I'm not sure if I understand? As far as I know

Β/β is pronounced like /v/ in vine, and
ΜΠ/μπ is pronounced like /b/ in be.

But it has not always been that way. In Ancient Greek Β/β was pronounced like /b/, so Greek words that were absorbed into Western European languages through the Latin are differently pronounced from the same words in Eastern European languages which were borrowed from the Byzantian Greek. Maybe that was your question?

In any case, I don't speak Greek at all.


----------



## Traduita

> Β/β is pronounced like /v/ in vine, and
> ΜΠ/μπ is pronounced like /b/ in be.



That's correct. The Β/β letter (vita/ βήτα) is pronounced like a /v/, not a /b/. So if you have an English word like EURO*V*ISION, it is written   as               ΓΙΟΥΡΟ*Β*ΙΖΙΟΝ, for example. That is normal, it is not an exception. 
(I hope I understood your question.)


----------



## Volcano

*So can i say/write Bolcano ?*


----------



## Traduita

No. Volcano is correct, nut if you were to write it in Greek, it would be ΒΟΛΚΑΝΟ.


----------



## Volcano

*Thank you... *


----------



## ateaofimdomar

Volcano said:


> *I sometimes see V is written as B in greek.Why ?*


 May I add that you *always *see V written as B in Greek, because this is our letter V. Upper case is *Β* and lower case is *β*. 

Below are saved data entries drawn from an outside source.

/-- R123, R135, R138, R146: the drives of an operation are issued at their moment; the close drive becomes the branch's
last close drive. R133, R144: a change of the outlet-side voltage sets the sensed position; each second the patrol goes
to the next outlet in use and records a disagreement as its recheck, passing over the outlets of R144's list. That drift
held is cleared only at a change of the sensed position, and not at the request that changes the commanded one, is the
model's choice (log 30). -/
def Obligations.DrivesSensingAndPatrol : Prop :=
  (∀ (t n : Nat) (d : Drive) (s : State), s.Settled → (s.outlet n).drive = some d → d.issued = none →
    d.moment ≤ max s.now t →
    let v := s.advance t
    let w := v.setOutlet n
      { s.outlet n with
        driftHeld := false
        recheck := (s.outlet n).recheck.map fun r => { r with driven := true }
        drive := some { d with issued := some v.now } }
    ((s.outlet n).switching = .closing →
      exec (.closeDrive t n) s = .next (w.modGate (branchOf n) fun g => { g with lastDrive := some v.now })) ∧
    ((s.outlet n).switching = .opening → exec (.openDrive t n) s = .next w)) ∧
  ∀ (t : Nat) (s : State), s.Settled →
    let v := s.advance t
    (∀ n volts : Nat,
      let o := s.outlet n
      let p : Sensed := if s.inUse n = true ∧ (s.line (s.phaseOf n)).state = .up then
        (if s.settings.nominal ≤ 2 * volts then .live else .dead) else .unknown
      let agrees := (p = .live ∧ o.commanded = .closed) ∨ (p = .dead ∧ o.commanded = .opened)
      exec (.sensedPositionChange t n volts) s = .next (v.setOutlet n
        { o with volts := volts, sensed := p
                 driftHeld := if p ≠ o.sensed ∧ agrees then false else o.driftHeld })) ∧
    (s.patrol.next ≤ v.now →
      let n := if s.outletCount ≤ s.patrol.pointer then 1 else s.patrol.pointer + 1
      let o := s.outlet n
      let w : State := { v with patrol := { pointer := n, next := s.patrol.next + 100000 } }
      let passed := o.switching ≠ .idle ∨ (s.line (s.phaseOf n)).state ≠ .up ∨ o.adopted = false ∨
        o.driftHeld = true ∨ o.recheck ≠ none
      let disagrees := (o.commanded = .opened ∧ o.sensed = .live) ∨ (o.commanded = .closed ∧ o.sensed = .dead)
      exec (.patrolTick t) s = .next (if ¬ passed ∧ disagrees then
        w.setOutlet n { o with recheck := some { found := o.sensed, moment := v.now, driven := false } } else w))

/-- R136, R138 to R140, R143: a close is confirmed by LIVE, an open by DEAD without current, in the confirm window; the
outlet's fields are set first, then its owner is told, then a pending open is judged. That a confirmation taken at
exactly 50 ms still counts is the model's choice (log 27). R139: a measurement from 2 to 20 ms moves the operate time a
quarter of the way toward it, rounded toward it; that the measurement is one of the two whole numbers of ms beside the
time measured is log 8. -/
def Obligations.ConfirmationsEndOperations : Prop :=
  (∀ stored measured : Nat,
    (measured < 2 ∨ 20 < measured → learn stored measured = stored) ∧
    (2 ≤ measured → measured ≤ 20 → stored ≤ measured →
      3 * stored + measured ≤ 4 * learn stored measured ∧ 4 * learn stored measured < 3 * stored + measured + 4) ∧
    (2 ≤ measured → measured ≤ 20 → measured < stored →
      4 * learn stored measured ≤ 3 * stored + measured ∧ 3 * stored + measured < 4 * learn stored measured + 4)) ∧
  (∀ (m : Nat) (s : State),
    let ms := (s.now - m) / 100
    (s.measured m = ms ∨ s.measured m = ms + 1) ∧ (s.now - m = 100 * ms → s.measured m = ms)) ∧
  ∀ (t n volts current m : Nat) (d : Drive) (s : State), s.Settled → n ∈ outletNumbers → s.inUse n = true →
    s.phaseUp (s.phaseOf n) = true → (s.outlet n).drive = some d → d.issued = some m → max s.now t ≤ m + 5000 →
    let v := s.advance t
    let o := s.outlet n
    let ended := fun (w : State) =>
      (w.outlet n).switching = .idle ∧ (w.outlet n).drive = none ∧ (w.outlet n).volts = volts ∧
      (w.outlet n).commanded = o.commanded ∧ (w.outlet n).pendingOpen = o.pendingOpen ∧
      (w.outlet n).ops = min 4294967295 (o.ops + 1) ∧ (w.outlet n).faults = o.faults ∧
      (w.outlet n).wear = (o.wear || decide (s.settings.wearLimit ≤ min 4294967295 (o.ops + 1)))
    (o.switching = .closing → s.settings.nominal ≤ 2 * volts →
      ∃ w : State, exec (.closeConfirmed t n volts) s =
          .next ((w.told n .closeConfirmed).pendingAfterClose n).finish ∧ ended w ∧
        (w.outlet n).sensed = .live ∧ (w.outlet n).shed = false ∧ (w.outlet n).openTime = o.openTime ∧
        (w.outlet n).closeTime = (if d.aimed = true then learn o.closeTime (v.measured m) else o.closeTime) ∧
        (w.gate (branchOf n)).closing ≠ some n) ∧
    (o.switching = .opening → 2 * volts < s.settings.nominal → current < 5 →
      ∃ w : State, exec (.openConfirmed t n volts current) s = .next (w.told n .openConfirmed).finish ∧ ended w ∧
        (w.outlet n).sensed = .dead ∧ (w.outlet n).closeTime = o.closeTime ∧
        (w.outlet n).openTime = (if d.aimed = true then learn o.openTime (v.measured m) else o.openTime))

Maybe you are confused by our letter N, which is *Ν* in upper case and *ν* in lower case.


----------



## Volcano

*What do you mean by upper and lower ?*


----------



## MäcØSŸ

Volcano said:


> *What do you mean by upper and lower ?*



Upper-case = A, B, C, D, E, F, G...
lower-case = a, b, c, d, e, f, g...


----------



## Volcano

MäcØSŸ said:


> Upper-case = A, B, C, D, E, F, G...
> lower-case = a, b, c, d, e, f, g...



*I mean if there is any pronounce difference between upper-lower in greek*


----------



## Traduita

No, there is no difference. Ateaofimdomar just pointed out that the lower case of the Greek letter B is β and not b, so it is no exactly the same identical letter  as the Latin Bb. 
There is no difference depending on upper or lower case, B and β are always pronounced /v/. The same goes for the rest of the letters of the alphabet.


----------